I have discussed these things with him, and he usually resorts to blaming me. You know, "This isn't my problem, it's yours and you're going to have to figure out how to deal with it." or something like, "It isn't my job to make you feel worthy." Or he'll just resort to telling me I'm the most miserable person he's ever seen and that I'm never happy about anything, which isn't true. Then we get into a, "That's not true!" and "Yes it is!" back and forth thing til usually I give up and say, "Whatever!" He doesn't understand what he could possibly do to make me feel like I am worth something to him, that I am worthy of his love...he continually comes up with quips or other opportunities to say or point out how lucky I am to have him...maybe I should just become a Stepford Wife that does nothing but compliment him and tell him how great and manly he is non-stop?


----------



## Ten_year_hubby (Jun 24, 2010)

stillme4you said:


> I have discussed these things with him, and he usually resorts to blaming me. You know, "This isn't my problem, it's yours and you're going to have to figure out how to deal with it." or something like, "It isn't my job to make you feel worthy." Or he'll just resort to telling me I'm the most miserable person he's ever seen and that I'm never happy about anything, which isn't true. Then we get into a, "That's not true!" and "Yes it is!" back and forth thing til usually I give up and say, "Whatever!" He doesn't understand what he could possibly do to make me feel like I am worth something to him, that I am worthy of his love...he continually comes up with quips or other opportunities to say or point out how lucky I am to have him...maybe I should just become a Stepford Wife that does nothing but compliment him and tell him how great and manly he is non-stop?

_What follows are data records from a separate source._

/-! ### QUERY_BAY (R43) -/

/-- The detail of a QUERY_BAY, 16 characters (R198). -/
def bayRecord (g : Garage) (n : Nat) : List Byte :=
  let b := g.bay n
  let st := b.bind fun b => g.stackRecs.find b.stack
  let z := st.bind fun st => g.zoneRecs.find st.zone
  w16 n ++ wFlag b.isSome ++ w8 (orFF (b.map Bay.stack)) ++ w8 (orZero (b.map Bay.position))
    ++ w8 (orFF (b.map fun b => flagCode b.large)) ++ w8 (orFF (b.map fun b => flagCode b.charger))
    ++ w8 (orFF (b.map fun b => flagCode b.swap)) ++ w8 (orFF (b.map fun b => serviceStateCode b.service))
    ++ w8 (orFF (b.map fun b => occupancyCode b.occ)) ++ w16 (orZero (b.bind fun b => b.occ.ticket?))
    ++ w8 (orFF (st.map Stack.zone)) ++ w8 (orFF (st.map Stack.depth)) ++ w8 (orFF (z.map fun z => liftCode z.lift))
    ++ w8 (orFF (z.map Zone.level))

/-- R43: QUERY_BAY. -/
def queryBay (c : Caller) (pl : List Byte) (e : Ev) : Ev :=
  if 255 < u16 pl 0 then e.badRequest c Kind.queryBay 0
  else e.reply c Kind.queryBay .taken (bayRecord e.g (u16 pl 0))

/-- What the part does with a QUERY_BAY. -/
def queryBayBody : Body := evBody queryBay

/-- QUERY_BAY (R43). -/
def execQueryBay (p : Port) (flags : Byte) (payload : List Byte) (s : State) : Host.Outcome State Fault Refusal :=
  s.frame p Kind.queryBay flags payload queryBayBody

/-! ### HOOK_SERVICE (R96) -/

/-- The detail of a HOOK_SERVICE, 9 characters (R198). -/
def hookDetail (n : Nat) (h : Hook) : List Byte :=
  w16 n ++ w8 (hookStateCode h.state) ++ w16 (orZero h.ticket) ++ w32 (orZero h.tag)

/-- R96: a hook in service or out of it, when its state lets it. -/
def turnHook (c : Caller) (n : Nat) (h : Hook) (src dst : HookState) (e : Ev) : Ev :=
  if h.state = src then
    (e.modG fun g => g.modHook n fun h => { h with state := dst }).reply c Kind.hookService .taken
      (hookDetail n { h with state := dst })
  else e.reply c Kind.hookService .notApplicable (hookDetail n h)

/-- R96: HOOK_SERVICE. -/
def hookService (c : Caller) (pl : List Byte) (e : Ev) : Ev :=
  match e.g.hooks.find (u16 pl 0) with
  | none => e.badRequest c Kind.hookService 0
  | some h =>
    match directionOf (u8 pl 2) with
    | none => e.badRequest c Kind.hookService 2
    | some true => turnHook c (u16 pl 0) h .disabled .free e
    | some false => turnHook c (u16 pl 0) h .free .disabled e

/-- What the part does with a HOOK_SERVICE. -/
def hookServiceBody : Body := evBody hookService

/-- HOOK_SERVICE (R96). -/
def execHookService (p : Port) (flags : Byte) (payload : List Byte) (s : State) : Host.Outcome State Fault Refusal :=
  s.frame p Kind.hookService flags payload hookServiceBody

end Sys2Proof.Machine
end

My wife is the same way. She is much more involved in her friends than me and she really doesn't get why this is a problem. I tried to lead by positive example, always showing interest in her and putting her first. But this did not work. So now I share with her exactly what I expect. She doesn't like it but I make sure she gets the point.

In order to avoid the dysfunctional communication patterns you are describing, we need to be very careful how we present things. Just say "I am your wife and I expect to be the most important person in your life. I expect you to make sure that I know this, no need for guessing. It makes me sad when this doesn't happen." You can imaging how much flak I get when I say this. But I don't go off message and I don't respond to whatever she says. The next day I say and do exactly the same thing. Little by little it has had an effect. Just yesterday she ended a call with her friend when she saw I was leaving for work.


----------